Every throwing athletes wants to throw hard. But how do you do it? What can athletes do to effectively and safely increase their velocity? Let’s talk through some of the biggest factors that play a role in velocity enhancement and how to leverage those factors to increase the numbers on the radar gun.
As a rehab facility, we have seen many athletes who have experienced catastrophic injuries while attempting to gain velocity with a velocity training program. Unfortunately, many of these programs are built on the idea of solely increasing arm speed and lower body strength, as if those are the only factors that translate to velocity enhancement. Contrarily, there are numerous factors that contribute to increasing velocity and it is of the utmost importance to correctly identify which factors are prohibiting each athlete from seeing the increases in velocity that they should be seeing.
The first, and most vital component of safe velocity is the efficiency of YOUR throwing mechanics. The biomechanics of the throw dictate how well you generate/produce force, how well you transfer energy throughout your kinetic chain, how well you are able to stabilize joints, etc. Understanding how these factors complement one another is the key to unlocking untapped velocity.
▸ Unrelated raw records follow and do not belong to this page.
-- ==== Sys2Proof/Machine/Footprint.lean ====
section
/-! DEFINITION. The footprint of every command: the byte ranges of data memory it reads and writes, as
its rule lists them, from the command and the latched arguments alone (spec/20_memory.md R33). -/

namespace Sys2Proof.Machine

/-- A range whose length depends on what a field selects: none where the field selects nothing, since
the rule then gives it no length. DEDUCED (log 8). -/
def lengthFrom {α : Type} (selected : Option α) (k : α → Range) : List Range :=
  (selected.map k).toList

/-- The footprint of DECB (R89, R90, R104): the write range is that of the grey counterpart when an
indexed format has no palette. Both lengths, and which rule applies, depend on FMT; none is listed for an
FMT that names no format. DEDUCED (log 8). -/
def decbFootprint (fmt : BitVec 4) (pp : Bool) (x : Args) : Footprint :=
  match PixelFormat.ofCode fmt with
  | none => {}
  | some f =>
    if f.indexed && pp then
      { reads := [⟨x.src, 32⟩, ⟨x.aux, 2 * x.pallen.toNat⟩], writes := [⟨x.dst, 4 * f.npix⟩] }
    else
      { reads := [⟨x.src, f.blockBytes⟩], writes := [⟨x.dst, 4 * f.grey.npix⟩] }

/-- The footprint of QPAL (R133): the read range is listed whatever QSEL is; the length of the write
range depends on LEN and QSEL only (R128). -/
def qpalFootprint (qsel : BitVec 2) (x : Args) : Footprint :=
  { reads := [⟨x.src, 4 * x.len.toNat⟩],
    writes := lengthFrom (PaletteSize.ofCode qsel) fun m =>
      ⟨x.dst, 4 * min x.len.toNat m.maxColors⟩ }

/-- The footprint of a transcoder command (R141). -/
def transcodeFootprint (x : Args) : Footprint :=
  { reads := [⟨x.src, x.len.toNat⟩], writes := [⟨x.dst, x.len.toNat⟩] }

/-- The footprint each command's rule lists. -/
def footprint (i : Instr) (x : Args) : Footprint :=
  match i with
  | .nop | .desc _ | .palmax _ | .dsize _ _ | .tsize _ _ | .mipcnt _ => {}
  | .decb fmt _ pp => decbFootprint fmt pp x
  | .deci fmt =>
      { reads := [⟨x.src, 32⟩],
        writes := lengthFrom (PixelFormat.ofCode fmt) fun f => ⟨x.dst, 2 * f.npix⟩ }
  | .encb fmt =>
      { reads := lengthFrom (PixelFormat.ofCode fmt) fun f => ⟨x.src, 4 * f.npix⟩,
        writes := lengthFrom (PixelFormat.ofCode fmt) fun f => ⟨x.dst, f.blockBytes⟩ }
  | .enci fmt =>
      { reads := lengthFrom (PixelFormat.ofCode fmt) fun f => ⟨x.src, 2 * f.npix⟩,
        writes := [⟨x.dst, 32⟩] }
  | .cdec4 => { reads := [⟨x.src, 8⟩], writes := [⟨x.dst, 64⟩] }
  | .ckey => { reads := [⟨x.src, 64⟩], writes := [⟨x.dst, 8⟩] }
  | .cpal f => { reads := if f then [⟨x.src, 8⟩] else [], writes := [⟨x.dst, 16⟩] }
  | .cidx => { reads := [⟨x.src, 64⟩, ⟨x.aux, 16⟩] }
  | .cenc4 => { reads := [⟨x.src, 64⟩], writes := [⟨x.dst, 8⟩] }
  | .qdist => { reads := [⟨x.src, 4⟩, ⟨x.aux, 4⟩] }
  | .qavg => { reads := [⟨x.src, 4 * x.len.toNat⟩] }
  | .qnear =>
      { reads := [⟨x.src, 4 * x.len.toNat⟩, ⟨x.aux, 4 * x.pallen.toNat⟩],
        writes := [⟨x.dst, 2 * x.len.toNat⟩] }
  | .qpal _ qsel => qpalFootprint qsel x
  | .xswp | .xreo | .xred | .x2c | .c2x => transcodeFootprint x
  | .pdec _ =>
      { reads := [⟨x.src, 2 * x.len.toNat⟩], writes := [⟨x.dst, 4 * x.len.toNat⟩] }
  | .penc _ =>
      { reads := [⟨x.src, 4 * x.len.toNat⟩], writes := [⟨x.dst, 2 * x.len.toNat⟩] }
  | .prange _ _ => { reads := [⟨x.src, x.len.toNat⟩] }

end Sys2Proof.Machine
end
As a former collegiate and professional pitcher, I myself have ran through a plethora of different throwing programs to try and increase my velocity. Unfortunately, many of these programs led to arm pain, decreased accuracy, and reliance on “throwing” rather than “pitching.” Sure, you may see initial increases in velocity due to neural adaptations from the training you are doing, but these initial increases in velocity are not sustainable long term.
As I mentioned above, these initial increases are typically due to short-term neural adaptations without tissue or movement pattern adaptations. This is why velocity nowadays is so inconsistent. I see time and time again, athletes who hit a certain number in a facility or showcase, and then in game, they are nowhere close to where they were. Why is that? Because in a closed environment, with no hitters in the box, no competition, it is easy for an athlete to throw with one goal in mind: Throw hard. Whereas in a game situation, there is much more on the table such as various game situations, hitters strength/weaknesses, execution, etc.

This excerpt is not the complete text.